- Task item:
Your task is to quote the records from their first line through the line containing "(State.adaptRamp s a) := by", with nothing added or left out.

The input section start

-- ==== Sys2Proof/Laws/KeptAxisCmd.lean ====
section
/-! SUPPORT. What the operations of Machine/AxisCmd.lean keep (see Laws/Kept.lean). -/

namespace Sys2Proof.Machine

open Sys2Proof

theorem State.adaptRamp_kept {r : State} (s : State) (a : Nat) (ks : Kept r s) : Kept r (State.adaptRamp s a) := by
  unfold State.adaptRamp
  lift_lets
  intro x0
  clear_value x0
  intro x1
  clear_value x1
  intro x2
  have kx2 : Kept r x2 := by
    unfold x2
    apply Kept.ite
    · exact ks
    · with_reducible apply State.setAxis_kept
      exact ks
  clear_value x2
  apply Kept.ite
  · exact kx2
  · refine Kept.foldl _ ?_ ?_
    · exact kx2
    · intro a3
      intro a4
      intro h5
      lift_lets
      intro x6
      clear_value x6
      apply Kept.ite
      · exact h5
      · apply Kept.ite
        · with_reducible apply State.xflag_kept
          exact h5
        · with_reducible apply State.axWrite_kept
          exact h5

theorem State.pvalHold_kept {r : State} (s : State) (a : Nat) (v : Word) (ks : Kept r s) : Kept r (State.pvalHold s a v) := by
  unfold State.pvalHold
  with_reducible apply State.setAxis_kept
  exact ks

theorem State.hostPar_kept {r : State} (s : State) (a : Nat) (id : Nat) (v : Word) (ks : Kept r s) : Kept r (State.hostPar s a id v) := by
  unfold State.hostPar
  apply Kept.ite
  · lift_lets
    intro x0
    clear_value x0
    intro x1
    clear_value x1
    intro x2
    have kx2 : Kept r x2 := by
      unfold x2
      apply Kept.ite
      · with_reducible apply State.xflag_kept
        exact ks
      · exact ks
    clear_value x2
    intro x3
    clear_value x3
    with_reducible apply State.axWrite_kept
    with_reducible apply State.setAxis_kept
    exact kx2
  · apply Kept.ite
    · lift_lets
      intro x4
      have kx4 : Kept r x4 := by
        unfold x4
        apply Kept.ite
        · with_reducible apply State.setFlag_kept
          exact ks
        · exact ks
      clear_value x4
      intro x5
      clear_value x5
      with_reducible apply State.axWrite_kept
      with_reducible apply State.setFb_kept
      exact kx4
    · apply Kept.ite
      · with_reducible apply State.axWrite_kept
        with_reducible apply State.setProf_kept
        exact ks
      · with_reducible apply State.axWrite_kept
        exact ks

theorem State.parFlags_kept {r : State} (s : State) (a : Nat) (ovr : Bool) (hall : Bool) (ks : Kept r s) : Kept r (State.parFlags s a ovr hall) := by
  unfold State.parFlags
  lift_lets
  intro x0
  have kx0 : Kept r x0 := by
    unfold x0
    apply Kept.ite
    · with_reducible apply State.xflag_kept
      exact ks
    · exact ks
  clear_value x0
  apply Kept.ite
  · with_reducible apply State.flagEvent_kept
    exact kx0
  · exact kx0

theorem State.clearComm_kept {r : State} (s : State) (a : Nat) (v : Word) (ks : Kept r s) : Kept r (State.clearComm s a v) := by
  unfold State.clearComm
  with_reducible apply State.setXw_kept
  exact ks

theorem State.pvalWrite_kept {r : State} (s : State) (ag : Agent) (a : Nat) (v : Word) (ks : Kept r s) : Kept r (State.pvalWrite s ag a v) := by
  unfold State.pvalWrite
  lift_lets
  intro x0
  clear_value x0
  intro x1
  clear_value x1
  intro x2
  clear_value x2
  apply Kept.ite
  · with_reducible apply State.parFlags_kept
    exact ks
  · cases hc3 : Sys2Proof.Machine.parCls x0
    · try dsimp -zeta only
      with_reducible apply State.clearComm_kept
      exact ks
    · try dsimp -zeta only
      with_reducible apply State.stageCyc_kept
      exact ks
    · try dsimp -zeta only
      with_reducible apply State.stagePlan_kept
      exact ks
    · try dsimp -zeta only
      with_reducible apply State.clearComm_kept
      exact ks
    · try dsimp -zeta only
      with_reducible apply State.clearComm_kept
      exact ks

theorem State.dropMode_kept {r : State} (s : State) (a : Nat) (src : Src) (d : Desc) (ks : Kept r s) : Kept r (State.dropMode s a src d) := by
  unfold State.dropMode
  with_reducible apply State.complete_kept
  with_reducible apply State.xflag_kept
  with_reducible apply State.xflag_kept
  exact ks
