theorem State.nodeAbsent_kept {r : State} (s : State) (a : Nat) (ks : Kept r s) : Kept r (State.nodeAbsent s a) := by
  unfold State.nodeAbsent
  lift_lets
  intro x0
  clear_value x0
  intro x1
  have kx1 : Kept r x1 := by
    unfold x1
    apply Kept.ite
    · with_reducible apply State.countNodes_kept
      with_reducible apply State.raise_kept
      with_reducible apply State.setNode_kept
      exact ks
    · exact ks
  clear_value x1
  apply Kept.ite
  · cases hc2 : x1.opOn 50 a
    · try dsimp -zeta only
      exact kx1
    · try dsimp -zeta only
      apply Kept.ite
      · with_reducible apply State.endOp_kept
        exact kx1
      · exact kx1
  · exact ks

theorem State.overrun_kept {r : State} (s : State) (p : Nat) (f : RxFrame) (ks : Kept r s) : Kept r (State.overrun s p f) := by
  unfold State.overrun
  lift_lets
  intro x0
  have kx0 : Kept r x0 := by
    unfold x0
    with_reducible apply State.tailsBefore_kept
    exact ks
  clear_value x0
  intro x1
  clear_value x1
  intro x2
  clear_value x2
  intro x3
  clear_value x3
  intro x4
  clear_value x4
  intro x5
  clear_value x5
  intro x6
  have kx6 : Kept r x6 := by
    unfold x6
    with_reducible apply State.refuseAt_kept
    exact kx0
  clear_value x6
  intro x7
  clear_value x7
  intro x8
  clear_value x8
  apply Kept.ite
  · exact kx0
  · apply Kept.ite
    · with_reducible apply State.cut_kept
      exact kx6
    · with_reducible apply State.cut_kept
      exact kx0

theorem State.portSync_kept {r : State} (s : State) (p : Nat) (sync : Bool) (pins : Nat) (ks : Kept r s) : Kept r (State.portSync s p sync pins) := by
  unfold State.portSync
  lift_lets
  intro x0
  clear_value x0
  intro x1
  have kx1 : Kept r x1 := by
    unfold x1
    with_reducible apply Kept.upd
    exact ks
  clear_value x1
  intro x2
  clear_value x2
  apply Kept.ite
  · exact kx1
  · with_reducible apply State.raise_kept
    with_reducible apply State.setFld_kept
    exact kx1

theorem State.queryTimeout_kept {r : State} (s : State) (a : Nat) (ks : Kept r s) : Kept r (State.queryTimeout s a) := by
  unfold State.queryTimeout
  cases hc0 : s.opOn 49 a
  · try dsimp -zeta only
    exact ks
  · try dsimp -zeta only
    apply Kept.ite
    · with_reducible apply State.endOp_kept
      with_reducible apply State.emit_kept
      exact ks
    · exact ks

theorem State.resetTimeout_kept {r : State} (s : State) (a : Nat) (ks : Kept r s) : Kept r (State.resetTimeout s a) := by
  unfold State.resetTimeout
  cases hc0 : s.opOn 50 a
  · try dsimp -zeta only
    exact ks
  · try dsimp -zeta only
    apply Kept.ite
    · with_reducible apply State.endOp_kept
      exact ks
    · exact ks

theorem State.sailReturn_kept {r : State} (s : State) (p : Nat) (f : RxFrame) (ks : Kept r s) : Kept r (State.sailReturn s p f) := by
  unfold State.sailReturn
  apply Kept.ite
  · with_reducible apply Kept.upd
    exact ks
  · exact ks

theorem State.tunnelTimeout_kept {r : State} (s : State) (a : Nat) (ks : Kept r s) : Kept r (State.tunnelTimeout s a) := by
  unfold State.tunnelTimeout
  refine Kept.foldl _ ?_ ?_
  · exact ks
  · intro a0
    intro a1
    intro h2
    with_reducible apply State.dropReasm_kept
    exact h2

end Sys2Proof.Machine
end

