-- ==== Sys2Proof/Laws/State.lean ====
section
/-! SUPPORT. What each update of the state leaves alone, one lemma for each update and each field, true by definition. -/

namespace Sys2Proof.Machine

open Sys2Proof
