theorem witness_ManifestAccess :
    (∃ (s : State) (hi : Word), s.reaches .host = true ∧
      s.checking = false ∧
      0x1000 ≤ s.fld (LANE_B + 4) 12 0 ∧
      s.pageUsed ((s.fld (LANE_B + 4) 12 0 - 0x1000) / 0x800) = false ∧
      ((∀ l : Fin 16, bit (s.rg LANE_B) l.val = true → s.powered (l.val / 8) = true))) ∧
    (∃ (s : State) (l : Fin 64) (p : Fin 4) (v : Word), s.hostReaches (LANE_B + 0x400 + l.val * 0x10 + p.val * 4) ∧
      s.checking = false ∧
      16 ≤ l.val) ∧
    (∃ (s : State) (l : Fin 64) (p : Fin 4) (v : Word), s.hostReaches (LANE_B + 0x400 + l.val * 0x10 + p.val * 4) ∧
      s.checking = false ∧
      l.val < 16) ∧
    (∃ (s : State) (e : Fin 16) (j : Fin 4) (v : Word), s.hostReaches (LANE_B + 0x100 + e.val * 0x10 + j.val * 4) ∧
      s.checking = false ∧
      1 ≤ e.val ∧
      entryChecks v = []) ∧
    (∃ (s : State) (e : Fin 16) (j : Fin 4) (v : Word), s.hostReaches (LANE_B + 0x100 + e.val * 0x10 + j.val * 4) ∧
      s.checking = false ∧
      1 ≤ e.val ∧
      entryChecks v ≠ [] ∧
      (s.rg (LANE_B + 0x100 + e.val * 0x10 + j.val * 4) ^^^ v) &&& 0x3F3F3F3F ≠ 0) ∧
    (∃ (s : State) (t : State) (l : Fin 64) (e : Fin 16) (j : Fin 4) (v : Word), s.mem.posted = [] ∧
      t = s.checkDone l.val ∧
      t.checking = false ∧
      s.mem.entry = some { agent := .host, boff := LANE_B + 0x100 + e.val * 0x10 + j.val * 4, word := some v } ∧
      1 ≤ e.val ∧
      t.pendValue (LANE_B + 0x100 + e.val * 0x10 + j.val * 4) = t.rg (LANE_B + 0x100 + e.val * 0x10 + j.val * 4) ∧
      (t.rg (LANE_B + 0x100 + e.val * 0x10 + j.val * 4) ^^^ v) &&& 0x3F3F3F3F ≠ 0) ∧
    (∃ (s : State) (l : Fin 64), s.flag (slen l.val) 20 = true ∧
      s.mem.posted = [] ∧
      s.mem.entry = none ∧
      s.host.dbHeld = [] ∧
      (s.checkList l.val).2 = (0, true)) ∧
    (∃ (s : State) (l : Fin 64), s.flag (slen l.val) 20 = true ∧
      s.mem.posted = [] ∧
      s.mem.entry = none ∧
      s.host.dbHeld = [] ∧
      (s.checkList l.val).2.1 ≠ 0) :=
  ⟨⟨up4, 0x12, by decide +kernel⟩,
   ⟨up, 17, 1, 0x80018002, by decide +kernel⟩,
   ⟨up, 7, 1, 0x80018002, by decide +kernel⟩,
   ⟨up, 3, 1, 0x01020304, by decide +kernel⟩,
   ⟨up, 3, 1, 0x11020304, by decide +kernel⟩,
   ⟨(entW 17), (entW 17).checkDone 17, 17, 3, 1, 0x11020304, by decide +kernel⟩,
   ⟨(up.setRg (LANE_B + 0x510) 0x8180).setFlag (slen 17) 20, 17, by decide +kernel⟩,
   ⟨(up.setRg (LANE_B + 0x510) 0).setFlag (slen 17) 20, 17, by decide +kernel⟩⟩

The input section end

- Exercise answer:
-- ==== Sys2Proof/Laws/KeptAxisCmd.lean ====
section
/-! SUPPORT. What the operations of Machine/AxisCmd.lean keep (see Laws/Kept.lean). -/

namespace Sys2Proof.Machine

open Sys2Proof

theorem State.adaptRamp_kept {r : State} (s : State) (a : Nat) (ks : Kept r s) : Kept r (State.adaptRamp s a) := by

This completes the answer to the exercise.